### [Activity]
From the records below, copy every line that contains the word "delivered".

(Stored data)
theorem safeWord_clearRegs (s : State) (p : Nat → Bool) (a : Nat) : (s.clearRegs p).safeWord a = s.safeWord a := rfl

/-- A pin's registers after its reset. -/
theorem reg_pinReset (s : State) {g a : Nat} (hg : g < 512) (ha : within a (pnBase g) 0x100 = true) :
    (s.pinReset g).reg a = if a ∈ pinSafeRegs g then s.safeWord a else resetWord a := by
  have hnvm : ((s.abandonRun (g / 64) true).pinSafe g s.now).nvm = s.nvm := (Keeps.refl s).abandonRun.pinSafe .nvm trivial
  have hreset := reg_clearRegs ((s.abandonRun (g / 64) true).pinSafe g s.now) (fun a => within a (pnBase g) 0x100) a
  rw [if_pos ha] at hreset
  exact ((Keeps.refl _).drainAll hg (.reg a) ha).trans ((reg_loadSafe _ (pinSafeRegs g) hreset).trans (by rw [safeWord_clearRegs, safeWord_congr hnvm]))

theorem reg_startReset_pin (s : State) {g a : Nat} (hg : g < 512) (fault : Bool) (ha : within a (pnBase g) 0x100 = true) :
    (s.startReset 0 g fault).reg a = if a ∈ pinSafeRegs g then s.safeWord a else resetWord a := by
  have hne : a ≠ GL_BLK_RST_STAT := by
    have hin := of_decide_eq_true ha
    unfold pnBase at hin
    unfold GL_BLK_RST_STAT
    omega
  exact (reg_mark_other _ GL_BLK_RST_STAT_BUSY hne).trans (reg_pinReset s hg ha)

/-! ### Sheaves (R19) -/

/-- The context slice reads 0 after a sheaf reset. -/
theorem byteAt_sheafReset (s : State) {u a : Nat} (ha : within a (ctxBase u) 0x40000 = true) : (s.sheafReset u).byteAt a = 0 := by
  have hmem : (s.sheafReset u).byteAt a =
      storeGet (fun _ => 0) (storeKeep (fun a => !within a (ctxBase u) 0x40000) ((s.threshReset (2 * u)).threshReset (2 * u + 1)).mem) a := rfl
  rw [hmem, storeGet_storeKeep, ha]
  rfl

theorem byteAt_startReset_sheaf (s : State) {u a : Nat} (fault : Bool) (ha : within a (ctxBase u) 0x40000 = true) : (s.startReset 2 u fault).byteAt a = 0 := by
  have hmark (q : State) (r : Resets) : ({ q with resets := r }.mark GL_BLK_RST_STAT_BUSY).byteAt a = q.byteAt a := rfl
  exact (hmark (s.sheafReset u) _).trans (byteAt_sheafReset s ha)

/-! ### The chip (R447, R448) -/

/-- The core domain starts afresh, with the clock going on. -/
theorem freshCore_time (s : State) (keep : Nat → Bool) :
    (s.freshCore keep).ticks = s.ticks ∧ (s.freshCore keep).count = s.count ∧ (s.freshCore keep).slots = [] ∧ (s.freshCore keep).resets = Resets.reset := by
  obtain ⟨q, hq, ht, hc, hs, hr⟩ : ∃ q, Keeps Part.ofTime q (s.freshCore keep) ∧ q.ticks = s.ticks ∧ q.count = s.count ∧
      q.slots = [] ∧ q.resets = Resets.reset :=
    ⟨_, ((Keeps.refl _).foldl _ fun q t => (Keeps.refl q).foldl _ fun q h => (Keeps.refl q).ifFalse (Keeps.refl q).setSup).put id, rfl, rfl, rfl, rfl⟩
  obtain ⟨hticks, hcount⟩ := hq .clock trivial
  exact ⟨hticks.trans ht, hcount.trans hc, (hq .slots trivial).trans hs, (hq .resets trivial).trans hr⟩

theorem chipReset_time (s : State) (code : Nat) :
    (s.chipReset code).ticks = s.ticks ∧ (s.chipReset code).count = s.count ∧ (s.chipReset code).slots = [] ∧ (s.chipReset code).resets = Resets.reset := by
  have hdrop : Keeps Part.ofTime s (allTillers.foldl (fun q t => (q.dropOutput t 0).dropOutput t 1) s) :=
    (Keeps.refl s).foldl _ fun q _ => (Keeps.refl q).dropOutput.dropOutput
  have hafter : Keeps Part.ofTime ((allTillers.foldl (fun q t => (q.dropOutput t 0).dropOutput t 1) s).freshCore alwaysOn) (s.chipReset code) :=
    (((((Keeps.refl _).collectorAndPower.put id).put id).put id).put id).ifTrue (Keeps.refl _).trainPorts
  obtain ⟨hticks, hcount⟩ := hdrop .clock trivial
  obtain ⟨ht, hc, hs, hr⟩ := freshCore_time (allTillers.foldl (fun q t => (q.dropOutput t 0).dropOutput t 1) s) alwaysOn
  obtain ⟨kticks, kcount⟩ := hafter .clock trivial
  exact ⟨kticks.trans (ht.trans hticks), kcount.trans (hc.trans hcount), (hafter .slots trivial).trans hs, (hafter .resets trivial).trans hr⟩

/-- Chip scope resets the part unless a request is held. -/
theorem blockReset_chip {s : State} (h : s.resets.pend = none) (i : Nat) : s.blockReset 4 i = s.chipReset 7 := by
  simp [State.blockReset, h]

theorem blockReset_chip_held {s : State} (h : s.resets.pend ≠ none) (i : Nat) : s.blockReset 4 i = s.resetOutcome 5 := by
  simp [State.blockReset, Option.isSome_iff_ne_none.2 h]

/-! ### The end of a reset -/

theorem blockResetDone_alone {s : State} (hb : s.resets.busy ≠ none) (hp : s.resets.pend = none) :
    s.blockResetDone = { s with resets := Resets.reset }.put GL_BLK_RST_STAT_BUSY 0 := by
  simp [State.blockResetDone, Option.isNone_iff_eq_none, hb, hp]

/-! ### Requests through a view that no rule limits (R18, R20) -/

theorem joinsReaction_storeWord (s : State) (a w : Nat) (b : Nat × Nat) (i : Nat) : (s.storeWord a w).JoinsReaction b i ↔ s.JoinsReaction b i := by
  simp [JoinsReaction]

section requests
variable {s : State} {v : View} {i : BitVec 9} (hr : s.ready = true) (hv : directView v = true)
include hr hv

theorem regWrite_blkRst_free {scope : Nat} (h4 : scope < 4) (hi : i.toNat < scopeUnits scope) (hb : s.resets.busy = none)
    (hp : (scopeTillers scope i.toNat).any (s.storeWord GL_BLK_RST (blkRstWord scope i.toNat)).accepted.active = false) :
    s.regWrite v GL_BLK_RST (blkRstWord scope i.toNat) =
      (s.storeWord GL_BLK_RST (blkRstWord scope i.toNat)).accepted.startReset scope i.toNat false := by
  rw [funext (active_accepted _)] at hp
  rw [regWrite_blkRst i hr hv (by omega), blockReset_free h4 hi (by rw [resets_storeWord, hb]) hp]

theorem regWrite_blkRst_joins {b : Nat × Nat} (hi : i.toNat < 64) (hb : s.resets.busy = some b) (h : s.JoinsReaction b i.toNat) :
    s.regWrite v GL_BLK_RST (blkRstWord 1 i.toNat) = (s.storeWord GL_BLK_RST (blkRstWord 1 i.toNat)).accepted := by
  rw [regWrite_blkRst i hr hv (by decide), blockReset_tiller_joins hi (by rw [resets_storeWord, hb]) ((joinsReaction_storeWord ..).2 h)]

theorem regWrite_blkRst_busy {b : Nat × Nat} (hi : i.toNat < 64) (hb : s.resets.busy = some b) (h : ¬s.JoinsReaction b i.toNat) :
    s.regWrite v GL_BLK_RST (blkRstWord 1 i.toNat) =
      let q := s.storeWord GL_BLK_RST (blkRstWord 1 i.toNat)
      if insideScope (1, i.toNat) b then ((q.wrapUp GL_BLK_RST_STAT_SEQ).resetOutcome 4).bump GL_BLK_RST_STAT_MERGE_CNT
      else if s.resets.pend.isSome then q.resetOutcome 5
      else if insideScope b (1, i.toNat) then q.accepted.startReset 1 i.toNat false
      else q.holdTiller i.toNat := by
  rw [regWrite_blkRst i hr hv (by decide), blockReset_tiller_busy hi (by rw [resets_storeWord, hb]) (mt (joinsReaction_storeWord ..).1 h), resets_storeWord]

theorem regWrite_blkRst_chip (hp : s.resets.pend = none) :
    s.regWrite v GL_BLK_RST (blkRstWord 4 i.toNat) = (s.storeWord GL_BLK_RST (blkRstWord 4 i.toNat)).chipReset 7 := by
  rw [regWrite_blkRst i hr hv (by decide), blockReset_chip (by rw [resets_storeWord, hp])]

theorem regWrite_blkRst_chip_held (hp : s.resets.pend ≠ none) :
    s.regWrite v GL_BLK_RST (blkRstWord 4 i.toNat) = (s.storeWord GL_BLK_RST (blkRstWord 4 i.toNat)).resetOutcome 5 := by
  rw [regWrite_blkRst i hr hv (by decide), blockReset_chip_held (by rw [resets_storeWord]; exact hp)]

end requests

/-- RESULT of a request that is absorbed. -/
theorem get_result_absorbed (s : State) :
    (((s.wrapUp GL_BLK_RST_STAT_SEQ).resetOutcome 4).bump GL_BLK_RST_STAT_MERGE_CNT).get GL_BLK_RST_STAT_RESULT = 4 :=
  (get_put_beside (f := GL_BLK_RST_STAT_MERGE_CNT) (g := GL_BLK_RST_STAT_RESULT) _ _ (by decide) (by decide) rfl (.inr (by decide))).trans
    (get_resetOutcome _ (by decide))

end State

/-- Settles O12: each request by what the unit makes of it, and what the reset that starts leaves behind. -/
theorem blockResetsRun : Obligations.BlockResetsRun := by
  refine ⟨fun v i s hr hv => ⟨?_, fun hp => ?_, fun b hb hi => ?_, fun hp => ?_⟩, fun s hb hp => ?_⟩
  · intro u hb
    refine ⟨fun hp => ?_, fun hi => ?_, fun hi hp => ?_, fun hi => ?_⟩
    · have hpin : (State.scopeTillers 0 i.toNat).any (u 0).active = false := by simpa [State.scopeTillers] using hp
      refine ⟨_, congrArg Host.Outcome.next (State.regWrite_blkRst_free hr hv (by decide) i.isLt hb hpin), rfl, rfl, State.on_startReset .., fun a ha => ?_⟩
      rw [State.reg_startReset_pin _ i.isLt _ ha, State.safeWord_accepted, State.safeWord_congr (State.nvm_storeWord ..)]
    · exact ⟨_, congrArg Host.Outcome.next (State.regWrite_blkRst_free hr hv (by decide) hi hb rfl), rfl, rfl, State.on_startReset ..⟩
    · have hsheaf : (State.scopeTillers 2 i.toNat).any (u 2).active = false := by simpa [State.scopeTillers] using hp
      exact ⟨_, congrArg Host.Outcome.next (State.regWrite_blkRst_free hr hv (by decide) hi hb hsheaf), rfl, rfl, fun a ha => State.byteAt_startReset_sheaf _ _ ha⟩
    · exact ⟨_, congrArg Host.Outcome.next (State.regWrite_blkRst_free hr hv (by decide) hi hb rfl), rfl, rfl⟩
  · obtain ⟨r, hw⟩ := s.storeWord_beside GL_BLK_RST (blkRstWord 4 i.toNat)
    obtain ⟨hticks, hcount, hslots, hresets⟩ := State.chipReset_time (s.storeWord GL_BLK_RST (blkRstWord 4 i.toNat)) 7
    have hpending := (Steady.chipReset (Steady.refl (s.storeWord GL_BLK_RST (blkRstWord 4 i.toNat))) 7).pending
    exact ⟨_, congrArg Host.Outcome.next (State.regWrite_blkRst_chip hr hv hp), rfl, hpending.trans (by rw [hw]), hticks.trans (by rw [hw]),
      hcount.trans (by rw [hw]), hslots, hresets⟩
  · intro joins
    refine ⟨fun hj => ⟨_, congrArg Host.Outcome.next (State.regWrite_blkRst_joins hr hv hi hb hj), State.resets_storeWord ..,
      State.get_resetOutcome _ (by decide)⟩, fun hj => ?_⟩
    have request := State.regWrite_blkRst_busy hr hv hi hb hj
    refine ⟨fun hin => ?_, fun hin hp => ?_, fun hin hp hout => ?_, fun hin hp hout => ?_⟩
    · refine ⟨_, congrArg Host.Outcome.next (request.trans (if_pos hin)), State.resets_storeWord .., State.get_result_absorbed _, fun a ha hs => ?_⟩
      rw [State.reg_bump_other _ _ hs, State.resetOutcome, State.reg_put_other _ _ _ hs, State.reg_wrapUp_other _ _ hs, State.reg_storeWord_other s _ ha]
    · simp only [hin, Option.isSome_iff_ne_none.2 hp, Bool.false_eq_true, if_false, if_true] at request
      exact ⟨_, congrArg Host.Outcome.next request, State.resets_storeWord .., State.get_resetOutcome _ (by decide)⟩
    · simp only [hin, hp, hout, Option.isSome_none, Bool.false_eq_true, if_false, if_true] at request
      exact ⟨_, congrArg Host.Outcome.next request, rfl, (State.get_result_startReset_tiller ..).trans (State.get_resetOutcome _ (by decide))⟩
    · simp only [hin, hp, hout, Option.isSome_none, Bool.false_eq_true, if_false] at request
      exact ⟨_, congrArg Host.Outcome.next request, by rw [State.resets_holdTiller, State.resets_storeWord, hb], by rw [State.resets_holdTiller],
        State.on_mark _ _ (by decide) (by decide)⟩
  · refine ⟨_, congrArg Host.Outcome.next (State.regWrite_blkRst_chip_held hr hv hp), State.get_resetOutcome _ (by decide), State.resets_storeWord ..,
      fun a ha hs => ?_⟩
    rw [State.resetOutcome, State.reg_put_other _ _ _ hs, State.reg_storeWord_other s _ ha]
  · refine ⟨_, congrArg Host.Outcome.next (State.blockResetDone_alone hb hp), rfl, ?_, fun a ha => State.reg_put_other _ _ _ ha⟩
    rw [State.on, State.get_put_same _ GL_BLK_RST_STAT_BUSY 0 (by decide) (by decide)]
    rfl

---

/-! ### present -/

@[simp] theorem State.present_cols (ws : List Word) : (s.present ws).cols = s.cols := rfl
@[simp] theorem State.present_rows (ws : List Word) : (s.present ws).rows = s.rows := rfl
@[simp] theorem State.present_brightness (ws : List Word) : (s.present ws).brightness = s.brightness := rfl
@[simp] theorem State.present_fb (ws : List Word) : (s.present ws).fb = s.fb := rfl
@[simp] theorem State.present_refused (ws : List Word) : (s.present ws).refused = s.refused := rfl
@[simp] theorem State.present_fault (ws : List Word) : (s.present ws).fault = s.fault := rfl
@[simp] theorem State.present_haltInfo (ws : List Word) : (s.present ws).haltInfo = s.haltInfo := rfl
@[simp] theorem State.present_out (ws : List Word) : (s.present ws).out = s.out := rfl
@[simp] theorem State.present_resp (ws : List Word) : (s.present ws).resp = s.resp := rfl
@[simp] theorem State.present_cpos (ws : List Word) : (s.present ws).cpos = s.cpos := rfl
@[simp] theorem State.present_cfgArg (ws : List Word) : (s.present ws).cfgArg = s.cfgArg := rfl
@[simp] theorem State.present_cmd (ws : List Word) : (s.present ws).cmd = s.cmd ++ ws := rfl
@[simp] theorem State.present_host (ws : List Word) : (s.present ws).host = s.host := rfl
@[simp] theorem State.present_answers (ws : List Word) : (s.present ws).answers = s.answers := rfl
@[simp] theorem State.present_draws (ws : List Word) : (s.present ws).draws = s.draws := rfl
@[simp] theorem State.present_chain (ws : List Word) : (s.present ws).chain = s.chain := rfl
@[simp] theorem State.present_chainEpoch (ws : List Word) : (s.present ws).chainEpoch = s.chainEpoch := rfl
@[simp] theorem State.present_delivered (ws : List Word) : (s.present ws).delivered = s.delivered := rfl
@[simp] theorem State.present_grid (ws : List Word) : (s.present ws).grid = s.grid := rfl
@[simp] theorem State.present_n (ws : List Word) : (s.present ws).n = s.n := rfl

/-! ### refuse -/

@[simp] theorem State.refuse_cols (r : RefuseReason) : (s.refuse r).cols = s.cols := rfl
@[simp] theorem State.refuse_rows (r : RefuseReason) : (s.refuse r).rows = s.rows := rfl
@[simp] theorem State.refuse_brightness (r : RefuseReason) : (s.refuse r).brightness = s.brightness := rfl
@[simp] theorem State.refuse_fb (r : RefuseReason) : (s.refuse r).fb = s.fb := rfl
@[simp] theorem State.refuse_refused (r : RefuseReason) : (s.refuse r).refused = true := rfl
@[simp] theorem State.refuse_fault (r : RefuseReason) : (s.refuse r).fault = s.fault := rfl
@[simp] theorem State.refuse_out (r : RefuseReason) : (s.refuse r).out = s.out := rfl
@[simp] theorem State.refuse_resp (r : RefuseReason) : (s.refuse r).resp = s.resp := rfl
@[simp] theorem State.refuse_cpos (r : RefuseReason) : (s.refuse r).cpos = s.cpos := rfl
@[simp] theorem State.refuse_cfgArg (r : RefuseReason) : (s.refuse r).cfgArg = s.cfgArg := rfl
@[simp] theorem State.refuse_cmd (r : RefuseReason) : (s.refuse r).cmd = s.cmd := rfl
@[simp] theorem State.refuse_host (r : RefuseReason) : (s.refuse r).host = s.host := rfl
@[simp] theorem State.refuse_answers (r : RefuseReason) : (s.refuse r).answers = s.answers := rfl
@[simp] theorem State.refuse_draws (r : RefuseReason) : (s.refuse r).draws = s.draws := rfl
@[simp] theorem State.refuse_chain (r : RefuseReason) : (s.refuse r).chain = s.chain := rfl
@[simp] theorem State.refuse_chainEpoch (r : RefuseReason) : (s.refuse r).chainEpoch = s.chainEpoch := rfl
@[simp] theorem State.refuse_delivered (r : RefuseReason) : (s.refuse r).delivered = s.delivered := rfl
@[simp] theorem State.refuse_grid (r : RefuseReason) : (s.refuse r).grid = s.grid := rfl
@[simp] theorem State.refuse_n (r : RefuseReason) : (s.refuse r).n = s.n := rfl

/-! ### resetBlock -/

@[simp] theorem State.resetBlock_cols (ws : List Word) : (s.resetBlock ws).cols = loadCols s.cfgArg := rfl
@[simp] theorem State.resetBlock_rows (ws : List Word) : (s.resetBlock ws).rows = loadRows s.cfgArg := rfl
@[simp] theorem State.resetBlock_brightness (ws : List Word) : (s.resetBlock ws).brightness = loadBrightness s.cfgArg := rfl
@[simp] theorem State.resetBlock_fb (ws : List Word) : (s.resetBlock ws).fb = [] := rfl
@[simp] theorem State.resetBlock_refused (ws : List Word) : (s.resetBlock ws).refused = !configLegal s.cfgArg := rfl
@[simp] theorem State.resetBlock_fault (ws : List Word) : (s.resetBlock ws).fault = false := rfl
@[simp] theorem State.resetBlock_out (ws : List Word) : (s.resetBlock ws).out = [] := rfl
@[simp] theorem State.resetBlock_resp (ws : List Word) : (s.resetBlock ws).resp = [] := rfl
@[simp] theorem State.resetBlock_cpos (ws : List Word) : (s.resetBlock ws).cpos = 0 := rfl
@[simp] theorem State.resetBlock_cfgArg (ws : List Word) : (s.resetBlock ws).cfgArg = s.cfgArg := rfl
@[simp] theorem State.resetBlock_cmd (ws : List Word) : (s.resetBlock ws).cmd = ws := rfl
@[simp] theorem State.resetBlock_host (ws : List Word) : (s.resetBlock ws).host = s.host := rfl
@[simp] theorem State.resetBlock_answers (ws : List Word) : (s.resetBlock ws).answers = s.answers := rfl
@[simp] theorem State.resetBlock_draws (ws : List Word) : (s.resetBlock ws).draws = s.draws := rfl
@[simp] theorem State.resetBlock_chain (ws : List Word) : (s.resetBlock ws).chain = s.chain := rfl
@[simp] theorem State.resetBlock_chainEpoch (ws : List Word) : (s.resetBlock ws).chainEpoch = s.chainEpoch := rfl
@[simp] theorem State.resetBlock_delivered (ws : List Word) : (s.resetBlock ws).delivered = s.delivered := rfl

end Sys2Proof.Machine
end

* * *

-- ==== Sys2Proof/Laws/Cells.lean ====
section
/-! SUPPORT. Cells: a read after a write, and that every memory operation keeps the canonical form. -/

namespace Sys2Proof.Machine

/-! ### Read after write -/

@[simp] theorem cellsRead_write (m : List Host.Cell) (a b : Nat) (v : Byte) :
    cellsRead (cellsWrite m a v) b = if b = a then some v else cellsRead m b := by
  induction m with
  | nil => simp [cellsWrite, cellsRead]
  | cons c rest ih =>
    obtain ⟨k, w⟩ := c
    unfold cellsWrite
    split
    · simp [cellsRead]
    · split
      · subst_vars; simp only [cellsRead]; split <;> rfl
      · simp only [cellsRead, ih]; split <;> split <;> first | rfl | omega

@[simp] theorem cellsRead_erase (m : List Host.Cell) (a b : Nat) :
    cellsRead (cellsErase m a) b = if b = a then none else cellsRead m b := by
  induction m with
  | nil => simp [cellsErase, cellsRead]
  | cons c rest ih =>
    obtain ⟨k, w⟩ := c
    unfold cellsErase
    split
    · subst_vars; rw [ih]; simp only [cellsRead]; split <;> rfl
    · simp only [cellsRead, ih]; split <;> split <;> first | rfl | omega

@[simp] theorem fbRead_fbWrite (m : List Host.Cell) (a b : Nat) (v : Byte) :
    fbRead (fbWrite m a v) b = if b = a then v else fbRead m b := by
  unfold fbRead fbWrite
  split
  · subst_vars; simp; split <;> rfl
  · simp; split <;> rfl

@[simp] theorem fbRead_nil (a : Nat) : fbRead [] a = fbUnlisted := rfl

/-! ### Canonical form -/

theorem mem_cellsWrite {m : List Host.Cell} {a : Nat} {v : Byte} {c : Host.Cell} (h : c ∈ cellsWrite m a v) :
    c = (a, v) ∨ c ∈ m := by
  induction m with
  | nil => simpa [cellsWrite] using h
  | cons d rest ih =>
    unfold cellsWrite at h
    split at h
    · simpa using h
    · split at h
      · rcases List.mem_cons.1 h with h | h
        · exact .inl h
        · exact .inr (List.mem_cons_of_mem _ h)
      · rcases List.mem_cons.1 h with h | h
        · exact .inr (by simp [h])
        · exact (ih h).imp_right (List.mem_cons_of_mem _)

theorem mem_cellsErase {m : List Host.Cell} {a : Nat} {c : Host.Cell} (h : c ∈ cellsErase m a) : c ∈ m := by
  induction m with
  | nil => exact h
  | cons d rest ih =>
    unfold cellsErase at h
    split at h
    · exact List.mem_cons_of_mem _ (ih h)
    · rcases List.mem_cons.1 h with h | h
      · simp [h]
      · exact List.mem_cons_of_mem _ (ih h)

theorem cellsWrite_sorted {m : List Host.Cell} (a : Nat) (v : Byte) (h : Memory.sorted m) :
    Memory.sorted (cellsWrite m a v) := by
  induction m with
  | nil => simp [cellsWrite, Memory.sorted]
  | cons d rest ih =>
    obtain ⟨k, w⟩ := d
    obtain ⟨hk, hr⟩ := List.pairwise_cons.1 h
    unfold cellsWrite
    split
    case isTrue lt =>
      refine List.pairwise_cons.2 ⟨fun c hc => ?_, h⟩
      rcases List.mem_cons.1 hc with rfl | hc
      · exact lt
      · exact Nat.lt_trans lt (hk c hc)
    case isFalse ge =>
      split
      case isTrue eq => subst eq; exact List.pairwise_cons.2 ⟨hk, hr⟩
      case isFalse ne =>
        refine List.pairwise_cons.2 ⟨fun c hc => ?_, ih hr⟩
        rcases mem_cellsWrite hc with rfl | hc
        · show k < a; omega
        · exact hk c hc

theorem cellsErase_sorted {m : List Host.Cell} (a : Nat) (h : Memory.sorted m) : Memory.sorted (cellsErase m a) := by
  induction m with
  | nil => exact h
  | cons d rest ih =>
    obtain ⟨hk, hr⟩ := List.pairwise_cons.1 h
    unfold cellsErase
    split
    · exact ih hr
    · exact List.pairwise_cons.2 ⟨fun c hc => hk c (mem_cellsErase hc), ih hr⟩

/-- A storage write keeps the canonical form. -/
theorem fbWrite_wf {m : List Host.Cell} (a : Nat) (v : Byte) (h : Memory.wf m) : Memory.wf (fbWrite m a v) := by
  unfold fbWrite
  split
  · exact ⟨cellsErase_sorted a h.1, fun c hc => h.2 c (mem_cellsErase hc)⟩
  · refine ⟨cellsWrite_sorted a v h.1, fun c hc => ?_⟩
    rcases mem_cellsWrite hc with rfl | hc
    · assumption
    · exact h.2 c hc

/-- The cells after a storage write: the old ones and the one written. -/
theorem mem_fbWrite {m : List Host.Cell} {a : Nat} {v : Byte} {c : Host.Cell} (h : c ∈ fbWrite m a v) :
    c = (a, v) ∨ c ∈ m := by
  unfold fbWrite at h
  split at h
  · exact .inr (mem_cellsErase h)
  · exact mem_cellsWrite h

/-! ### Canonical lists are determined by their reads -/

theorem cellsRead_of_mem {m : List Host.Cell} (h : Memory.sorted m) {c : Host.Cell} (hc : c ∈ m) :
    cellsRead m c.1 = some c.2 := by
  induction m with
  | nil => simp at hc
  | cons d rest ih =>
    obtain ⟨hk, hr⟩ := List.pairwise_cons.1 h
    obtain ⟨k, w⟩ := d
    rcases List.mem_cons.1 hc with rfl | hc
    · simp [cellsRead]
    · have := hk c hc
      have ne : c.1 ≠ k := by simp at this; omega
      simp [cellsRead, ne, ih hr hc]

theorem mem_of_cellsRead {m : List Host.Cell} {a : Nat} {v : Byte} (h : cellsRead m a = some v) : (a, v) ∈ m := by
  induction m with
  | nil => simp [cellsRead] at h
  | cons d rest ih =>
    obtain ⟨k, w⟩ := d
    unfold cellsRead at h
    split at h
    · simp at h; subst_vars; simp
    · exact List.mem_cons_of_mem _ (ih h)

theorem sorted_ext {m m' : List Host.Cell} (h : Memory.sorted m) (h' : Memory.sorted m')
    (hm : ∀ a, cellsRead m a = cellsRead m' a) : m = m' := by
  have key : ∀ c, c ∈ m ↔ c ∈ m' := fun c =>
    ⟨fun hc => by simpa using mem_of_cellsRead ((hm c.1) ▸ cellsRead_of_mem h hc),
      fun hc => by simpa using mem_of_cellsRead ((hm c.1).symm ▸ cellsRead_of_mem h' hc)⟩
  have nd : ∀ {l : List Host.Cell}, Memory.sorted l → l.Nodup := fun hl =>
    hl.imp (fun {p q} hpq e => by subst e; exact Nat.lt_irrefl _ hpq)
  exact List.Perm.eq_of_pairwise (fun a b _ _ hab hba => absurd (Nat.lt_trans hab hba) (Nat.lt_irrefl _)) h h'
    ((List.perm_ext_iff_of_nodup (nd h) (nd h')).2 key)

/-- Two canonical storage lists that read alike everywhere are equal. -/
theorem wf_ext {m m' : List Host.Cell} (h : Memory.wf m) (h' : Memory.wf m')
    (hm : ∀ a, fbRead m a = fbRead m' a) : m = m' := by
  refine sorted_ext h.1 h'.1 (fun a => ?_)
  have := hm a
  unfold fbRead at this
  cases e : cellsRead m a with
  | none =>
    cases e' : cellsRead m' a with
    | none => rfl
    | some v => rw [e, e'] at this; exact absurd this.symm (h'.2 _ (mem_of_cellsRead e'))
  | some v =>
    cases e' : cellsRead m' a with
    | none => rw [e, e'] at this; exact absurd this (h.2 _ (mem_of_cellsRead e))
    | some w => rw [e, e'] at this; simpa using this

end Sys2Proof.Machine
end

### [Task response]
@[simp] theorem State.present_delivered (ws : List Word) : (s.present ws).delivered = s.delivered := rfl
@[simp] theorem State.refuse_delivered (r : RefuseReason) : (s.refuse r).delivered = s.delivered := rfl
@[simp] theorem State.resetBlock_delivered (ws : List Word) : (s.resetBlock ws).delivered = s.delivered := rfl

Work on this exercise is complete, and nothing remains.